Directions: Every entry below is to be copied exactly as written.

Recorded data:

/-- R105: a waiting request is withdrawn, or a granted permit returned. -/
def Stand.giveBack (st : Stand) (train : Nat) : List Notice :=
  match st.permit with
  | .none => []
  | .requested => [.permitWithdraw train]
  | .granted _ => returnPermit train

/-- R105: a stand ends without a departure. -/
def State.endStandRecord (slot train : Nat) (s : State) : State :=
  match s.stand? slot with
  | none => s
  | some st => (s.setStand slot none).posts (st.giveBack train)

/-- R105: a position jump. -/
def standEnded (slot : Nat) (s : State) : State := s.endStandRecord slot (s.idOf slot)

/-- R105: TRAIN_REMOVE. -/
def trainGone (slot train : Nat) (s : State) : State :=
  ((s.endStandRecord slot train).setHostHold slot false).post (.delayWithdraw train)

/-! ### Service actions (R106, R107) -/

/-- R106: a stand as START finds it: a permit kept at END is returned, and the reasons are recomputed. -/
def State.freshStart (s : State) (st : Stand) : Stand :=
  match st.permit with
  | .granted _ =>
    { s.derivedReasons st with permit := .none, order := .none, relFails := 0, revokeFailed := false,
                               earlier := [] }
  | _ => s.derivedReasons st

/-- R106: a standing train is planned at START or RESUME, T_dep raised to the present line time. -/
def State.planStanding (slot : Nat) (t : Train) (st : Stand) (s : State) : State :=
  if t.arr.any (·.tentative) then
    s.putStand slot { st with
      phase := some .planning,
      plan := some ((s.plan st.stop t.arrivedAt (s.lookedUp t st.stop)).raised s.clock.time) }
  else if t.terminating then s.putStand slot { st with phase := some .terminating, plan := none }
  else s.startDwelling slot t.id st ((s.plan st.stop t.arrivedAt t.entry).raised s.clock.time)

/-- R106: SERVICE START. -/
def startStand (slot : Nat) (s : State) : State :=
  match s.stand? slot, s.train? slot with
  | some st, some t =>
    State.planStanding slot t (s.freshStart st)
      (match st.permit with
        | .granted _ => s.posts (returnPermit t.id)
        | _ => s)
  | _, _ => s

/-- R106: SERVICE RESUME. -/
def resumeStand (slot : Nat) (s : State) : State :=
  match s.stand? slot, s.train? slot with
  | some st, some t =>
    if t.arr.any (·.tentative) || t.terminating || st.phase == some .noRegulation then s.planStanding slot t st
    else s
  | _, _ => s

/-- R107: a waiting release dropped, or an issued order left as it stands. -/
def PlatformOrder.dropWaiting : PlatformOrder → PlatformOrder
  | .releaseWaiting tok => .dwell tok
  | o => o

/-- Whether the release of a RELEASED stand is still waiting to be sent. -/
def PlatformOrder.isWaiting : PlatformOrder → Bool
  | .releaseWaiting _ => true
  | _ => false

/-- R107: a stand that gives up its permit or its request and goes on to `phase`. -/
def State.standDown (slot : Nat) (st : Stand) (phase : Option Phase) (s : State) : State :=
  (s.putStand slot { st with phase := phase, permit := .none, order := st.order.dropWaiting }).posts
    (st.giveBack (s.idOf slot))

/-- R107: SERVICE SUSPEND. A DWELL in flight of a DWELLING stand runs on and its outcome is ignored; one still awaited in
another phase has its outcome taken as R98 gives (log entry 20). -/
def suspendStand (slot : Nat) (s : State) : State :=
  match s.stand? slot with
  | none => s
  | some st =>
    match st.phase with
    | some .dwelling => s.putStand slot { st with phase := some .noRegulation, order := .none, earlier := [] }
    | some .waitingPermit => s.standDown slot st (some .noRegulation)
    | some .released => if st.order.isWaiting then s.standDown slot st (some .noRegulation) else s
    | some .held => s.putStand slot { st with phase := some .noRegulation }
    | _ => s

/-- R107: SERVICE END. The permit of a stand whose RELEASE is issued is kept, and its outcomes are ignored; a DWELL still
awaited in another phase has its outcome taken as R98 gives (log entry 20). -/
def endStand (slot : Nat) (s : State) : State :=
  match s.stand? slot with
  | none => s
  | some st =>
    match st.phase with
    | some .planning => s.putStand slot { st with phase := none, plan := none }
    | some .waitingPermit => s.standDown slot st none
    | some .released =>
      if st.order.isWaiting then s.standDown slot st none
      else s.putStand slot { st with phase := none, order := .none, earlier := [] }
    | _ => s.putStand slot { st with phase := none }

/-! ### Working values (R90, R109) -/

/-- R109: the working values are replaced. -/
def State.setWorking (beta threshold : Nat) (s : State) : State :=
  { s with rgl := { s.rgl with beta := some beta, threshold := some threshold } }

end Sys2Proof.Machine
end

Answer to this task:
/-- R105: a waiting request is withdrawn, or a granted permit returned. -/
def Stand.giveBack (st : Stand) (train : Nat) : List Notice :=
  match st.permit with
  | .none => []
  | .requested => [.permitWithdraw train]
  | .granted _ => returnPermit train

/-- R105: a stand ends without a departure. -/
def State.endStandRecord (slot train : Nat) (s : State) : State :=
  match s.stand? slot with
  | none => s
  | some st => (s.setStand slot none).posts (st.giveBack train)

/-- R105: a position jump. -/
def standEnded (slot : Nat) (s : State) : State := s.endStandRecord slot (s.idOf slot)

/-- R105: TRAIN_REMOVE. -/
def trainGone (slot train : Nat) (s : State) : State :=
  ((s.endStandRecord slot train).setHostHold slot false).post (.delayWithdraw train)

/-! ### Service actions (R106, R107) -/

/-- R106: a stand as START finds it: a permit kept at END is returned, and the reasons are recomputed. -/
def State.freshStart (s : State) (st : Stand) : Stand :=
  match st.permit with
  | .granted _ =>
    { s.derivedReasons st with permit := .none, order := .none, relFails := 0, revokeFailed := false,
                               earlier := [] }
  | _ => s.derivedReasons st

/-- R106: a standing train is planned at START or RESUME, T_dep raised to the present line time. -/
def State.planStanding (slot : Nat) (t : Train) (st : Stand) (s : State) : State :=
  if t.arr.any (·.tentative) then
    s.putStand slot { st with
      phase := some .planning,
      plan := some ((s.plan st.stop t.arrivedAt (s.lookedUp t st.stop)).raised s.clock.time) }
  else if t.terminating then s.putStand slot { st with phase := some .terminating, plan := none }
  else s.startDwelling slot t.id st ((s.plan st.stop t.arrivedAt t.entry).raised s.clock.time)

/-- R106: SERVICE START. -/
def startStand (slot : Nat) (s : State) : State :=
  match s.stand? slot, s.train? slot with
  | some st, some t =>
    State.planStanding slot t (s.freshStart st)
      (match st.permit with
        | .granted _ => s.posts (returnPermit t.id)
        | _ => s)
  | _, _ => s

/-- R106: SERVICE RESUME. -/
def resumeStand (slot : Nat) (s : State) : State :=
  match s.stand? slot, s.train? slot with
  | some st, some t =>
    if t.arr.any (·.tentative) || t.terminating || st.phase == some .noRegulation then s.planStanding slot t st
    else s
  | _, _ => s

/-- R107: a waiting release dropped, or an issued order left as it stands. -/
def PlatformOrder.dropWaiting : PlatformOrder → PlatformOrder
  | .releaseWaiting tok => .dwell tok
  | o => o

/-- Whether the release of a RELEASED stand is still waiting to be sent. -/
def PlatformOrder.isWaiting : PlatformOrder → Bool
  | .releaseWaiting _ => true
  | _ => false

/-- R107: a stand that gives up its permit or its request and goes on to `phase`. -/
def State.standDown (slot : Nat) (st : Stand) (phase : Option Phase) (s : State) : State :=
  (s.putStand slot { st with phase := phase, permit := .none, order := st.order.dropWaiting }).posts
    (st.giveBack (s.idOf slot))

/-- R107: SERVICE SUSPEND. A DWELL in flight of a DWELLING stand runs on and its outcome is ignored; one still awaited in
another phase has its outcome taken as R98 gives (log entry 20). -/
def suspendStand (slot : Nat) (s : State) : State :=
  match s.stand? slot with
  | none => s
  | some st =>
    match st.phase with
    | some .dwelling => s.putStand slot { st with phase := some .noRegulation, order := .none, earlier := [] }
    | some .waitingPermit => s.standDown slot st (some .noRegulation)
    | some .released => if st.order.isWaiting then s.standDown slot st (some .noRegulation) else s
    | some .held => s.putStand slot { st with phase := some .noRegulation }
    | _ => s

/-- R107: SERVICE END. The permit of a stand whose RELEASE is issued is kept, and its outcomes are ignored; a DWELL still
awaited in another phase has its outcome taken as R98 gives (log entry 20). -/
def endStand (slot : Nat) (s : State) : State :=
  match s.stand? slot with
  | none => s
  | some st =>
    match st.phase with
    | some .planning => s.putStand slot { st with phase := none, plan := none }
    | some .waitingPermit => s.standDown slot st none
    | some .released =>
      if st.order.isWaiting then s.standDown slot st none
      else s.putStand slot { st with phase := none, order := .none, earlier := [] }
    | _ => s.putStand slot { st with phase := none }

/-! ### Working values (R90, R109) -/

/-- R109: the working values are replaced. -/
def State.setWorking (beta threshold : Nat) (s : State) : State :=
  { s with rgl := { s.rgl with beta := some beta, threshold := some threshold } }

end Sys2Proof.Machine
end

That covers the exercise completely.